A poesia viva – quatro perguntas a Francisco Alvim

Quatro perguntas

31.08.11

Revelado no começo dos anos 1970, em conjunto com nomes da poesia brasileira tidos como “marginais” ou, como chamou José Guilherme Merquior, os “pós-vanguardistas”, como Cacaso e Ana Cristina Cesar, o poeta mineiro Francisco Alvim, de 73 anos, lançou recentemente o livro O metro nenhum. Vencedor do Prêmio Jabuti em duas ocasiões, em 1981 com o livro Passatempo e outros poemas, e em 2000 com Poesia reunida, o poeta manteve desde sempre em paralelo uma carreira de diplomata. Em quatro perguntas respondidas ao blog do ims, o autor falou do seu processo de criação, da importância da oralidade para a sua obra e sobre o que mantém a poesia viva.

Há uma questão quase inescapável no que diz respeito à poesia: a sua utilidade. W.H. Auden dizia que “a poesia não faz nada acontecer”; mercadologicamente ela é pouco importante. O que mantem, para o senhor, a poesia viva?

Uma convicção: a de que só a poesia pode e sabe exprimir certas coisas.

No começo dos anos 1970, o senhor estreitou relações com os poetas de uma geração que ficou conhecida como “marginal” e que tinha autores como Ana Cristina Cesar, Cacaso e Nicolas Behr. O senhor ainda se vê como parte dessa espécie de movimento ou consegue enxergar um distanciamento em relação ao ponto de partida com o passar dos anos?
Continuo aprendendo, convivendo, com eles. O caminho é inevitável: caminhamos todos, cada um seguiu sua própria trilha, trilha que aliás já estavam lá no início, o que tira dessa poesia o caráter de movimento, que de fato não teve. Quem sabe tenha sido mais uma maneira, um jeito, de fazer poesia num período bastante opressivo de nossa história. O sentido de companhia permanece, que reconheço na leitura sempre renovada que faço deles, que talvez os traga até para mais perto por estar longe do fragor daqueles tempos.

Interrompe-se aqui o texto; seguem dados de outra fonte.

/-! ### `setLatTier` -/

section
variable (s : State) (i : TierIdx)
@[simp] theorem setLatTier_cfgDevAddr : (s.setLatTier i).cfgDevAddr = s.cfgDevAddr := rfl
@[simp] theorem setLatTier_cfgMode : (s.setLatTier i).cfgMode = s.cfgMode := rfl
@[simp] theorem setLatTier_cfgGainIdx : (s.setLatTier i).cfgGainIdx = s.cfgGainIdx := rfl
@[simp] theorem setLatTier_cfgIPeriod : (s.setLatTier i).cfgIPeriod = s.cfgIPeriod := rfl
@[simp] theorem setLatTier_seqState : (s.setLatTier i).seqState = s.seqState := rfl
@[simp] theorem setLatTier_latOp : (s.setLatTier i).latOp = s.latOp := rfl
@[simp] theorem setLatTier_latMode : (s.setLatTier i).latMode = s.latMode := rfl
@[simp] theorem setLatTier_latOpnd : (s.setLatTier i).latOpnd = s.latOpnd := rfl
@[simp] theorem setLatTier_latTier : (s.setLatTier i).latTier = i := rfl
@[simp] theorem setLatTier_pollCnt : (s.setLatTier i).pollCnt = s.pollCnt := rfl
@[simp] theorem setLatTier_rspStatus : (s.setLatTier i).rspStatus = s.rspStatus := rfl
@[simp] theorem setLatTier_rspResult : (s.setLatTier i).rspResult = s.rspResult := rfl
@[simp] theorem setLatTier_params : (s.setLatTier i).params = s.params := rfl
@[simp] theorem setLatTier_trace : (s.setLatTier i).trace = s.trace := rfl
@[simp] theorem setLatTier_hostCmds : (s.setLatTier i).hostCmds = s.hostCmds := rfl
@[simp] theorem setLatTier_resetIn : (s.setLatTier i).resetIn = s.resetIn := rfl
@[simp] theorem setLatTier_busAnswers : (s.setLatTier i).busAnswers = s.busAnswers := rfl
@[simp] theorem setLatTier_drawCount : (s.setLatTier i).drawCount = s.drawCount := rfl
end

/-! ### `setPollCnt` -/

section
variable (s : State) (n : Nat)
@[simp] theorem setPollCnt_cfgDevAddr : (s.setPollCnt n).cfgDevAddr = s.cfgDevAddr := rfl
@[simp] theorem setPollCnt_cfgMode : (s.setPollCnt n).cfgMode = s.cfgMode := rfl
@[simp] theorem setPollCnt_cfgGainIdx : (s.setPollCnt n).cfgGainIdx = s.cfgGainIdx := rfl
@[simp] theorem setPollCnt_cfgIPeriod : (s.setPollCnt n).cfgIPeriod = s.cfgIPeriod := rfl
@[simp] theorem setPollCnt_seqState : (s.setPollCnt n).seqState = s.seqState := rfl
@[simp] theorem setPollCnt_latOp : (s.setPollCnt n).latOp = s.latOp := rfl
@[simp] theorem setPollCnt_latMode : (s.setPollCnt n).latMode = s.latMode := rfl
@[simp] theorem setPollCnt_latOpnd : (s.setPollCnt n).latOpnd = s.latOpnd := rfl
@[simp] theorem setPollCnt_latTier : (s.setPollCnt n).latTier = s.latTier := rfl
@[simp] theorem setPollCnt_pollCnt : (s.setPollCnt n).pollCnt = n := rfl
@[simp] theorem setPollCnt_rspStatus : (s.setPollCnt n).rspStatus = s.rspStatus := rfl
@[simp] theorem setPollCnt_rspResult : (s.setPollCnt n).rspResult = s.rspResult := rfl
@[simp] theorem setPollCnt_params : (s.setPollCnt n).params = s.params := rfl
@[simp] theorem setPollCnt_trace : (s.setPollCnt n).trace = s.trace := rfl
@[simp] theorem setPollCnt_hostCmds : (s.setPollCnt n).hostCmds = s.hostCmds := rfl
@[simp] theorem setPollCnt_resetIn : (s.setPollCnt n).resetIn = s.resetIn := rfl
@[simp] theorem setPollCnt_busAnswers : (s.setPollCnt n).busAnswers = s.busAnswers := rfl
@[simp] theorem setPollCnt_drawCount : (s.setPollCnt n).drawCount = s.drawCount := rfl
end
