-- ==== Sys2Proof/Laws/PerInstr.lean ====
section
/-! SUPPORT. The family `EncodedFields`: the fields of every command's word are the command's (R71). -/

namespace Sys2Proof.Laws.EncodedFields

/-- The four fields of `encode i`, the reserved one 0. -/
def Statement (i : Instr) : Prop :=
  opField (encode i) = i.op ∧ modeField (encode i) = i.modeBits ∧
    rsvField (encode i) = 0 ∧ opndField (encode i) = i.opnd

theorem of_pack (i : Instr) : Statement i := by simp [Statement, encode]

theorem clrmodes : Statement .clrmodes := of_pack _
theorem setmodeRss : Statement .setmodeRss := of_pack _
theorem setmodeAss : Statement .setmodeAss := of_pack _
theorem setmodeAcont : Statement .setmodeAcont := of_pack _
theorem setmodeRcont : Statement .setmodeRcont := of_pack _
theorem setmodeRcontAss : Statement .setmodeRcontAss := of_pack _
theorem setmodeRssAcont : Statement .setmodeRssAcont := of_pack _
theorem setmodeIlv : Statement .setmodeIlv := of_pack _
theorem rdrangeSs : Statement .rdrangeSs := of_pack _
theorem rdalsSs : Statement .rdalsSs := of_pack _
theorem setgain (requested : Word32) : Statement (.setgain requested) := of_pack _
theorem setperiod (ms : Word32) : Statement (.setperiod ms) := of_pack _
theorem rdrangeCont : Statement .rdrangeCont := of_pack _
theorem rdalsCont : Statement .rdalsCont := of_pack _

end Sys2Proof.Laws.EncodedFields
end

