theorem setModeStep_commandStep {m : Mode} {T : Terminal} (hi : i.standsIn = T.standsIn)
    (hT : i.terminalWrite = T) (hm : i.requestedMode = some m.code) (s : State) :
    CommandStep i s (setModeStep i m T s) := by
  have h0 : i.standsIn .clr0 = true := by rw [hi]; cases T <;> rfl
  have h1 : i.standsIn .clr1 = true := by rw [hi]; cases T <;> rfl
  have h2 : i.standsIn .clr2 = true := by rw [hi]; cases T <;> rfl
  unfold setModeStep
  cases hs : s.seqState with
  | idle =>
    have hstart := Accepted.start (s := s) .clr0 s.latTier h0
    rw [hm] at hstart
    exact .accept hs hstart
  | clr0 => exact clr0Step_commandStep hs h0 h1
  | clr1 => exact clr1Step_commandStep hs h1 h2
  | clr2 => exact clr2Step_commandStep hs h2 (afterClear_answered hi)
  | mwr => exact terminalStep_commandStep hi hT hs
  | trig | poll | res | gwr | pwr => exact .stuckIn hs (by decide) (by rw [hi]; cases T <;> rfl)

/-! ### The measurement commands -/

theorem afterStatus_answered {ch : Channel} (hpoll : i.standsIn .poll = true) (hres : i.standsIn .res = true)
    (b0 : Byte) (u : State) : Answered i u (afterStatus ch b0 u) := by
  obtain ⟨-, h⟩ | ⟨-, -, h⟩ | ⟨-, -, h⟩ := afterStatus_cases ch b0 u <;> rw [h]
  · exact .goto u hres
  · exact .finish u.cfgGainIdx u.cfgIPeriod (u.pollCnt + 1) .timeout 0
  · exact .goOn .poll (u.pollCnt + 1) hpoll

theorem afterAlsResult_answered (b0 b1 : Byte) (u : State) : Answered i u (afterAlsResult b0 b1 u) := by
  obtain ⟨-, h⟩ | ⟨-, h⟩ := afterAlsResult_cases b0 b1 u <;> rw [h]
  · exact .respond u .luxDomain 0
  · exact .respond u .ok _

theorem measureStep_commandStep {m : Mode} {ch : Channel} {resultStep : State → Out}
    (hi : i.standsIn = Instr.rdrangeSs.standsIn) (hm : i.requestedMode = some m.code)
    (hch : ch.startReg = if i = .rdalsSs then 0x0038 else 0x0018)
    (hresult : ∀ s, s.seqState = .res → CommandStep i s (resultStep s)) (s : State) :
    CommandStep i s (measureStep i m ch resultStep s) := by
  unfold measureStep
  cases hs : s.seqState with
  | idle =>
    have hstart := Accepted.start (i := i) (s := s) .clr0 s.latTier (by rw [hi]; rfl)
    rw [hm] at hstart
    exact .accept hs hstart
  | clr0 => exact clr0Step_commandStep hs (by rw [hi]; rfl) (by rw [hi]; rfl)
  | clr1 => exact clr1Step_commandStep hs (by rw [hi]; rfl) (by rw [hi]; rfl)
  | clr2 => exact clr2Step_commandStep hs (by rw [hi]; rfl) (fun u => .goto u (by rw [hi]; rfl))
  | trig =>
    exact .write hs (by rw [hi]; rfl) (by rw [dueTransaction, hs, hch]; rfl)
      (fun u => .goOn .poll 0 (by rw [hi]; rfl))
  | poll =>
    exact .readByte hs (by rw [hi]; rfl) (by rw [dueTransaction, hs]; rfl)
      (afterStatus_answered (by rw [hi]; rfl) (by rw [hi]; rfl))
  | res => exact hresult s hs
  | mwr | gwr | pwr => exact .stuckIn hs (by decide) (by rw [hi]; rfl)

theorem rangeResultStep_commandStep (s : State) (hs : s.seqState = .res) :
    CommandStep .rdrangeSs s (rangeResultStep s) :=
  .readByte hs rfl (by rw [dueTransaction, hs]; rfl) (fun b0 u => .respond u .ok (b0.setWidth 32))

theorem alsResultStep_commandStep (s : State) (hs : s.seqState = .res) :
    CommandStep .rdalsSs s (alsResultStep s) :=
  .readPair hs rfl (by rw [dueTransaction, hs]; rfl) afterAlsResult_answered

/-! ### The quantizer commands and the refused reads -/

theorem execSetgain_commandStep (x : Word32) (s : State) :
    CommandStep (.setgain x) s (execSetgain x s) := by
  unfold execSetgain
  cases hs : s.seqState with
  | idle =>
    refine .accept hs ?_
    obtain ⟨-, -, h⟩ | ⟨-, h⟩ := acceptGain_cases (s.latch (.setgain x)) <;> rw [h]
    · exact .refuse .invalidParameter
    · exact .start .gwr (gainSelect x) rfl
  | gwr =>
    exact .write hs rfl (by rw [dueTransaction, hs])
      (fun u => .finish u.latTier u.cfgIPeriod u.pollCnt .ok (gainResult u.latTier))
  | clr0 | clr1 | clr2 | mwr | trig | poll | res | pwr => exact .stuckIn hs (by decide) rfl

theorem execSetperiod_commandStep (ms : Word32) (s : State) :
    CommandStep (.setperiod ms) s (execSetperiod ms s) := by
  unfold execSetperiod
  cases hs : s.seqState with
  | idle =>
    refine .accept hs ?_
    obtain ⟨-, -, h⟩ | ⟨-, h⟩ := acceptPeriod_cases (s.latch (.setperiod ms)) <;> rw [h]
    · exact .refuse .invalidParameter
    · exact .start .pwr s.latTier rfl
  | pwr =>
    exact .write hs rfl (by rw [dueTransaction, hs])
      (fun u => .finish u.cfgGainIdx u.latOpnd u.pollCnt .ok 0)
  | clr0 | clr1 | clr2 | mwr | trig | poll | res | gwr => exact .stuckIn hs (by decide) rfl

theorem unimplementedStep_commandStep (hi : ∀ q, i.standsIn q = false) (s : State) :
    CommandStep i s (unimplementedStep i s) := by
  unfold unimplementedStep
  cases hs : s.seqState with
  | idle => exact .accept hs (.refuse .unimplemented)
  | clr0 | clr1 | clr2 | mwr | trig | poll | res | gwr | pwr => exact .stuckIn hs (by decide) (hi _)

/-- Every command's step is one of R30's: its accept step, its one transaction, or none at all. -/
theorem exec_commandStep (i : Instr) (s : State) : CommandStep i s (exec i s) := by
  cases i with
  | clrmodes => exact execClrmodes_commandStep s
  | setmodeRss | setmodeAss | setmodeAcont | setmodeRcont | setmodeRcontAss | setmodeRssAcont | setmodeIlv =>
    exact setModeStep_commandStep rfl rfl rfl s
  | rdrangeSs => exact measureStep_commandStep rfl rfl rfl rangeResultStep_commandStep s
  | rdalsSs => exact measureStep_commandStep (i := .rdalsSs) rfl rfl rfl alsResultStep_commandStep s
  | setgain x => exact execSetgain_commandStep x s
  | setperiod ms => exact execSetperiod_commandStep ms s
  | rdrangeCont | rdalsCont => exact unimplementedStep_commandStep (fun _ => rfl) s

end

/-! ### What an answered transaction leaves and adds -/

section
variable {i : Instr} {s t u : State}

/-- An answered transaction's step writes no latch, no mode, no parameter and nothing of the host's. -/
theorem Answered.frame (h : Answered i u t) :
    t.busAnswers = u.busAnswers ∧ t.drawCount = u.drawCount ∧
      t.latOp = u.latOp ∧ t.latMode = u.latMode ∧ t.latOpnd = u.latOpnd ∧ t.latTier = u.latTier ∧
      t.cfgDevAddr = u.cfgDevAddr ∧ t.cfgMode = u.cfgMode ∧ t.params = u.params ∧
      t.hostCmds = u.hostCmds ∧ t.resetIn = u.resetIn := by
  cases h <;> exact ⟨rfl, rfl, rfl, rfl, rfl, rfl, rfl, rfl, rfl, rfl, rfl⟩

/-- After its transaction a step adds no event and the command goes on, or it adds the response and the
command has ended. -/
theorem Answered.events (h : Answered i u t) :
    ∃ evs, t.trace = u.trace ++ evs ∧
      ((evs = [] ∧ i.standsIn t.seqState = true ∧ t.rspStatus = u.rspStatus ∧ t.rspResult = u.rspResult) ∨
       (evs = [.resp t.rspStatus t.rspResult] ∧ t.seqState = .idle)) := by
  cases h with
  | goOn q polls hq => exact ⟨[], (List.append_nil _).symm, .inl ⟨rfl, hq, rfl, rfl⟩⟩
  | finish tier period polls st r => exact ⟨[.resp st.code r], rfl, .inr ⟨rfl, rfl⟩⟩

/-- A bus step completes whatever the answer. -/
theorem busStep_completes (x : Transaction) {done : State → State} (hdone : ∀ u, Answered i u (done u))
    (s : State) : ∃ t, busStep x done s = .next t ∧ Answered i (s.issue x) t := by
  cases ha : s.nextDraw.ack
  · exact ⟨_, by simp [busStep, ha], .respond _ .transportFailure 0⟩
  · exact ⟨_, by simp [busStep, ha], hdone _⟩
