-- ==== Sys2Proof/Syntax.lean ====
section
/-! DEFINITION. The commands of the block, one constructor per row of the opcode table (30_encoding.md R113, R114). An
operand is the field of the command word it comes from: ARG is 3 bits (a slot number or a configuration id; values out of
range are legal words that the acceptance checks reject, R112), SET is a row set. -/

namespace Sys2Proof

/-- R10: the two row sets, A (candidates) and B (verification). -/
inductive RowSet where
  | a | b
deriving DecidableEq, Repr

/-- R113, R114: the eighteen rows of the table; STEST has one row per scratch width. -/
inductive Instr where
  | nop
  | vclr (arg : BitVec 3)
  | vflip (arg : BitVec 3)
  | vtest (arg : BitVec 3)
  | extract (arg : BitVec 3)
  | place
  | stest24 (arg : BitVec 3)
  | stest16 (arg : BitVec 3)
  | stest8 (arg : BitVec 3)
  | red1 (set : RowSet)
  | red2 (set : RowSet)
  | red3 (set : RowSet)
  | tsum (arg : BitVec 3)
  | zchk (set : RowSet)
  | search
  | resume
  | verify
  | abort
deriving DecidableEq, Repr

end Sys2Proof
end

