-- ==== Sys2Proof/Machine/Dispatch.lean ====
section
/-! DEFINITION. The meaning of every command, by constructor. -/

namespace Sys2Proof.Machine

def exec (i : Instr) (s : State) : Host.Outcome State Fault Refusal :=
  match i with
  | .nop => Sys2Proof.Machine.execNop s
  | .vclr arg => Sys2Proof.Machine.execVclr arg s
  | .vflip arg => Sys2Proof.Machine.execVflip arg s
  | .vtest arg => Sys2Proof.Machine.execVtest arg s
  | .extract arg => Sys2Proof.Machine.execExtract arg s
  | .place => Sys2Proof.Machine.execPlace s
  | .stest24 arg => Sys2Proof.Machine.execStest24 arg s
  | .stest16 arg => Sys2Proof.Machine.execStest16 arg s
  | .stest8 arg => Sys2Proof.Machine.execStest8 arg s
  | .red1 x => Sys2Proof.Machine.execRed1 x s
  | .red2 x => Sys2Proof.Machine.execRed2 x s
  | .red3 x => Sys2Proof.Machine.execRed3 x s
  | .tsum arg => Sys2Proof.Machine.execTsum arg s
  | .zchk x => Sys2Proof.Machine.execZchk x s
  | .search => Sys2Proof.Machine.execSearch s
  | .resume => Sys2Proof.Machine.execResume s
  | .verify => Sys2Proof.Machine.execVerify s
  | .abort => Sys2Proof.Machine.execAbort s

end Sys2Proof.Machine
end

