-- ==== Sys2Proof/Machine/Step.lean ====
section
/-! DEFINITION. One step: the turn at the head of `turns` is taken and is over. -/

namespace Sys2Proof.Machine

/-- R22: one atomic turn of the interleaving. -/
def step (s : State) : Host.Outcome State Fault Refusal := mapNext endTurn (takeTurn s)

/-- R34: the command's Word is the data of the next turn, a host write to CMD; that is where the block gets its commands
(log 4). -/
def State.withFetchWord (s : State) (nbits w : Nat) : State :=
  { s with turns := .write 0#5 (BitVec.ofNat 32 (w % 2 ^ nbits)) :: s.turns }

end Sys2Proof.Machine
end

O metro nenhum se guia – como de resto, a obra do senhor – pela busca de uma simplicidade na linguagem que revela um olhar muito apurado para a linguagem das ruas, a investigação de fatos comezinhos.
Com efeito, certas falas e certos fatos que poderiam ser chamados comezinhos estão presentes em muitos de meus poemas. Escuto e procuro fazer com que essas falas sejam ouvidas e os fatos apreendidos em sua complexa significação. Por outro lado, a oralidade para mim é fundamental na construção do poema. Construção aí significa a recorrência a uma teia de elementos que essa oralidade exprime e de cuja combinatória vai resultar o poema. Atribuo ao ritmo à condição de elemento central, em torno do qual se organizam os meus poemas, tomados não apenas isoladamente mas no conjunto que forma o livro. O ritmo não está apenas na sua materialidade sonora, ele se prolonga além, nos cortes de espaço e tempo, na mistura que faz dessas duas unidades.

Como é o processo de criação do senhor? Envolve anotações, cadernos ou apenas a memória do que pode vir a ser um poema?
São muitos os modos. Há dois mais evidentes. O primeiro é o do poema que se anuncia como poema. Ele se apresenta com um verso, ou conjunto de versos, que pedem um desenvolvimento compassado, tradicional. O segundo é o que decorre das anotações ou lembranças que a memória se esforça por guardar. Estas estabelecem uma espécie de confronto: exibem-se de peito aberto para receber os flechaços que lhes vou desferindo a distância; nada de proximidades, de falsas intimidades, porque a imperfeição da matéria que as conforma exige um trato prudente. Algumas dessas investidas são aparentemente bem-sucedidas, e suponho que o poema chegue à existência, mas a imensa maioria fica pelo caminho.